С этими словами он ловко замахнулся и, крякнув, нанес точный удар.
— Чего он ожидает взамен? — поинтересовался Тубрук.
Брут пожал плечами.
— Он говорит, что не надо волноваться, а я сна лишился, только об этом и думаю. Оружейник, которого нанял Красс, работает над таким количеством снаряжения, что у меня людей не хватит, даже если я обыщу весь Рим. На мое жалованье центуриона придется работать долгие годы, чтобы рассчитаться только за мечи.
— Подобные суммы мало волнуют Красса. Сплетники утверждают, что он может купить половину сенаторов, если захочет, — заметил Тубрук, опершись на топор.
Ветер кружил вокруг них листья, холодный воздух приятно пощипывал в горле.
— Да. Как говорит моя мать, у него в Риме столько собственности, что он не знает, что с ней делать. Все, что покупает Красс, приносит ему выгоду… Тем более интересно, какой ему прок от покупки Перворожденного.
Берясь за топор, Тубрук покачал головой.
— Ни он, ни ты не покупали Перворожденный. Даже не говори об этом. Легион — не дом и не фибула, и только сенат может командовать им. Если Красс считает, что создает свою личную армию, посоветуй ему внести поправки в списки сената и выставить новый штандарт.

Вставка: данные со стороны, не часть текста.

theorem filter_assigned_perm :
    ((List.range 256).filter fun n => (portOf (BitVec.ofNat 8 n)).isSome).Perm (assignedCodes.map BitVec.toNat) := by
  refine (List.perm_ext_iff_of_nodup (List.nodup_range.filter _) (by decide)).2 fun n => ?_
  rw [List.mem_filter, List.mem_range, portOf_isSome_iff, List.mem_map]
  constructor
  · rintro ⟨hn, hw⟩
    exact ⟨_, hw, Nat.mod_eq_of_lt hn⟩
  · rintro ⟨w, hw, rfl⟩
    rw [BitVec.ofNat_toNat, BitVec.setWidth_eq]
    exact ⟨w.isLt, hw⟩

/-- The opcode map assigns 30 of the 256 codes and leaves the others. -/
theorem count_unassigned : ((List.range 256).countP fun n => (portOf (BitVec.ofNat 8 n)).isNone) = 226 := by
  have hassigned : ((List.range 256).countP fun n => (portOf (BitVec.ofNat 8 n)).isSome) = 30 := by
    rw [List.countP_eq_length_filter, filter_assigned_perm.length_eq]
    rfl
  have hsplit := List.length_eq_countP_add_countP (fun n => (portOf (BitVec.ofNat 8 n)).isSome) (l := List.range 256)
  simp only [Bool.not_eq_true, Option.isSome_eq_false_iff, Bool.decide_eq_true, List.length_range] at hsplit
  omega

/-- The codes of the agents' steps, as 30_encoding.md R155 lists them. -/
def stepCodes : List (BitVec 8) := [0x40, 0x41, 0x42, 0x48, 0x49, 0x51, 0x52]

theorem word_mem_stepCodes {i : Instr} (h : i.port = .step) : i.word ∈ stepCodes := by
  cases i <;> cases h
  all_goals decide

theorem portOf_eq_step_iff {w : BitVec 8} : portOf w = some .step ↔ w ∈ stepCodes := by
  constructor
  · intro h
    obtain ⟨i, rfl, hp⟩ := portOf_eq_some_iff.1 h
    exact word_mem_stepCodes hp
  · have hstep : ∀ c ∈ stepCodes, portOf c = some .step := by decide
    exact hstep w

namespace Machine

/-- The fields are not looked at (60_exceptions.md R479): whatever `decode` answers, the raise is the same. -/
theorem takeHost_illegalOp {s : State} {r : Request} (hl : Live s)
    (hr : portOf r.word = none ∨ portOf r.word = some .step) :
    takeHost r s = .next (s.raise r.word (illegalOp r.word)) := by
  rw [takeHost, whenLive_of_live hl]
  rcases hr with hr | hr <;> rw [hr]

end Machine

open Machine

/-- Settles O4: the assigned codes are those of the operations, and the raise comes before any look at the fields. -/
theorem illegalCodeRaises : Obligations.IllegalCodeRaises := by
  unfold Obligations.IllegalCodeRaises
  refine ⟨fun _ => portOf_eq_none_iff, count_unassigned, fun _ => portOf_eq_none_of_group,
    fun _ => portOf_eq_step_iff, fun s r hl hr => ?_⟩
  rw [takeHost_illegalOp hl hr, State.raise_of_live hl]
  rfl

end Sys2Proof
end

section
/-! The discriminant `D` of a buffer (41_threshold.md R230, R232). A sample put before a buffer adds the squares of its
distances from the buffer's samples to `D`, so `D` is the sum of the squared differences of all pairs of samples: never
negative, and 0 exactly when the samples are pairwise equal. -/

namespace Sys2Proof.Machine

/-- The sum of the squared distances from `x` to the samples of a buffer. -/
def sqDistSum (x : Nat) (mb : List Nat) : Int := (mb.map fun y => ((x : Int) - y) ^ 2).sum

@[simp] theorem sqDistSum_nil (x : Nat) : sqDistSum x [] = 0 := rfl

@[simp] theorem sqDistSum_cons (x y : Nat) (mb : List Nat) :
    sqDistSum x (y :: mb) = ((x : Int) - y) ^ 2 + sqDistSum x mb := rfl

theorem sqDistSum_nonneg (x : Nat) (mb : List Nat) : 0 ≤ sqDistSum x mb := by
  induction mb with
  | nil => exact le_rfl
  | cons y mb ih =>
    rw [sqDistSum_cons]
    positivity

theorem sqDistSum_eq_zero_iff (x : Nat) (mb : List Nat) : sqDistSum x mb = 0 ↔ ∀ y ∈ mb, x = y := by
  induction mb with
  | nil => simp
  | cons y mb ih =>
    rw [sqDistSum_cons, add_eq_zero_iff_of_nonneg (sq_nonneg _) (sqDistSum_nonneg x mb), ih, sq_eq_zero_iff,
      sub_eq_zero, Nat.cast_inj, List.forall_mem_cons]

/-- The squares multiplied out, in the accumulators of the buffer. -/
theorem sqDistSum_eq_sums (x : Nat) (mb : List Nat) :
    sqDistSum x mb = (mb.length : Int) * x ^ 2 - 2 * x * mb.sum + (mb.map fun y => y * y).sum := by
  induction mb with
  | nil => simp
  | cons y mb ih =>
    rw [sqDistSum_cons, ih]
    simp only [List.length_cons, List.sum_cons, List.map_cons]
    push_cast
    ring

@[simp] theorem statsD_statsOf_nil : statsD (statsOf []) = 0 := rfl

theorem statsD_statsOf_cons (x : Nat) (mb : List Nat) :
    statsD (statsOf (x :: mb)) = sqDistSum x mb + statsD (statsOf mb) := by
  rw [sqDistSum_eq_sums]
  simp only [statsD, statsOf_eq, List.length_cons, List.sum_cons, List.map_cons]
  push_cast
  ring

theorem statsD_statsOf_nonneg (mb : List Nat) : 0 ≤ statsD (statsOf mb) := by
  induction mb with
  | nil => exact le_rfl
  | cons x mb ih =>
    rw [statsD_statsOf_cons]
    exact add_nonneg (sqDistSum_nonneg x mb) ih

theorem statsD_statsOf_eq_zero_iff_pairwise (mb : List Nat) : statsD (statsOf mb) = 0 ↔ mb.Pairwise (· = ·) := by
  induction mb with
  | nil => simp
  | cons x mb ih =>
    rw [statsD_statsOf_cons, add_eq_zero_iff_of_nonneg (sqDistSum_nonneg x mb) (statsD_statsOf_nonneg mb), ih,
      sqDistSum_eq_zero_iff, List.pairwise_cons]

theorem statsD_statsOf_eq_zero_iff (mb : List Nat) : statsD (statsOf mb) = 0 ↔ ∀ x ∈ mb, ∀ y ∈ mb, x = y := by
  rw [statsD_statsOf_eq_zero_iff_pairwise]
  exact ⟨fun hp _ hx _ hy => hp.forall_of_forall (fun _ _ => rfl) hx hy, List.pairwise_of_forall_mem_list⟩

/-! ## The real threshold -/

/-- What `D` is divided by to give the variance `v` (41_threshold.md R230). -/
def varianceDivisor (vd : VarDiv) (n : ℝ) : ℝ :=
  match vd with
  | .pop => n * n
  | .sample => n * (n - 1)

theorem varianceDivisor_pos {vd : VarDiv} {n : Nat} (h0 : 0 < n) (h1 : vd = .sample → 1 < n) :
    0 < varianceDivisor vd n := by
  have hn : (0 : ℝ) < n := Nat.cast_pos.2 h0
  cases vd with
  | pop => exact mul_pos hn hn
  | sample => exact mul_pos hn (sub_pos.2 (Nat.one_lt_cast.2 (h1 rfl)))

/-- A buffer has statistics only when it is long enough for the divisor (41_threshold.md R231). -/
theorem length_of_bufferStats_ok {vd : VarDiv} {mb : List Nat} {st : Stats} (h : bufferStats vd mb = .ok st) :
    0 < mb.length ∧ (vd = .sample → 1 < mb.length) := by
  unfold bufferStats at h
  split at h
  · cases h
  · split at h
    · cases h
    · next hne hone =>
      refine ⟨Nat.pos_of_ne_zero hne, fun hvd => ?_⟩
      have hlen : mb.length ≠ 1 := fun hl => hone ⟨hvd, hl⟩
      omega

theorem varianceDivisor_pos_of_bufferStats_ok {vd : VarDiv} {mb : List Nat} {st : Stats}
    (h : bufferStats vd mb = .ok st) : 0 < varianceDivisor vd st.n := by
  obtain ⟨h0, h1⟩ := length_of_bufferStats_ok h
  rw [bufferStats_eq_ok h, statsOf_eq]
  exact varianceDivisor_pos h0 h1

/-- The standard deviation is 0 exactly when the discriminant is: the divisor is positive. -/
theorem sqrt_div_eq_zero_iff {D : Int} {d : ℝ} (hD : 0 ≤ D) (hd : 0 < d) : Real.sqrt (D / d) = 0 ↔ D = 0 := by
  have hv : 0 ≤ (D : ℝ) / d := div_nonneg (Int.cast_nonneg hD) hd.le
  rw [Real.sqrt_eq_zero hv, div_eq_zero_iff, or_iff_left hd.ne', Int.cast_eq_zero]

/-- Settles O10: `D` is the sum of the squared differences of the buffer's pairs, and the divisor of a buffer with
statistics is positive. -/
theorem discriminantIsNatural : Obligations.DiscriminantIsNatural := by
  unfold Obligations.DiscriminantIsNatural
  rintro vd mb st μ v σ T hst rfl hv rfl rfl
  change v = (statsD st : ℝ) / varianceDivisor vd st.n at hv
  have hdiv := varianceDivisor_pos_of_bufferStats_ok hst
  obtain rfl := bufferStats_eq_ok hst
  have hD := statsD_statsOf_nonneg mb
  have hconst := statsD_statsOf_eq_zero_iff mb
  have hσ : Real.sqrt v = 0 ↔ statsD (statsOf mb) = 0 := by rw [hv, sqrt_div_eq_zero_iff hD hdiv]
  exact ⟨hD, hconst, Real.sqrt_nonneg v, hσ.trans hconst, le_add_of_nonneg_right (by positivity), by positivity⟩

end Sys2Proof.Machine
end

section
/-! Why no two adjacent offsets match (42_preamble.md R263): the sample between them would be above the threshold and
below half of it, and the distance from half the threshold is never the smaller one (41_threshold.md R237). -/

namespace Sys2Proof.Machine

/-! ## The two comparisons, in one form for both divisors -/

/-- What the squared distance is multiplied by in the integer forms (41_threshold.md R236). -/
def distanceWeight (vd : VarDiv) (st : Stats) : Int :=
  match vd with
  | .pop => 1
  | .sample => (st.n : Int) - 1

— Красс всего лишь подписал счета, которые я послал ему. Моя мать думает, что таким образом он рассчитывает заслужить ее благосклонность. Я не желаю продавать свою мать ему или кому-нибудь другому, но я должен восстановить Перворожденный.
— Для Сервилии это было бы не впервые, — усмехнувшись, заметил Тубрук.
Брут медленно положил топор на бревно. Он внимательно посмотрел в лицо старому гладиатору, и тот замер, увидев гнев в глазах ученика.
— Никогда больше не говори так, — сказал молодой центурион.
Его голос был холоден, как порывы ветра, гудящего в ветвях у них над головами, и Тубрук снова оперся на топор, всматриваясь в пронзительные глаза.
— Ты много раз упоминал о ней в последние дни. Я не учил тебя так легко раскрываться перед людьми. И Рений не учил.
Рений в ответ негромко фыркнул и пнул ногой обломок ветви. Кучка нарубленных им дров была вдвое меньше, чем у товарищей, но стоила ему гораздо больших трудов.
Брут покачал головой.
— Она моя мать, Тубрук!
Тот пожал плечами.
— Ты совсем не знаешь ее, парень. Я просто хочу, чтобы ты был осторожнее, пока не сойдешься с ней поближе.
— Я знаю ее достаточно хорошо, — возразил Брут, снова берясь за топор.
Почти час трое мужчин работали молча, рубили дрова и складывали их на небольшую тележку, стоявшую рядом.
Наконец, заметив, что Марк не собирается возобновлять разговор, Тубрук сумел подавить чувство раздражения.
— Ты придешь на легионный плац вместе с остальными? — спросил он, не глядя на Брута.
Старый гладиатор знал, что услышит в ответ, но тема была безопасная и подходила для продолжения беседы. Каждый год зимой римские юноши, которым исполнилось шестнадцать лет, приходили на Марсово поле, где выставлялись штандарты новых легионов. Не допускались только хромые и слепые. Восстановленный постановлением сената, Перворожденный должен был выставить своего орла рядом с другими.
— Да, — неохотно ответил Брут. Мрачное выражение постепенно сходило с его лица. — С рекрутами из других городов может набраться тысячи три. Некоторые из них вступят в Перворожденный. Боги знают, мне нужно побольше людей — и побыстрее. Казармы, купленные Крассом, почти пусты.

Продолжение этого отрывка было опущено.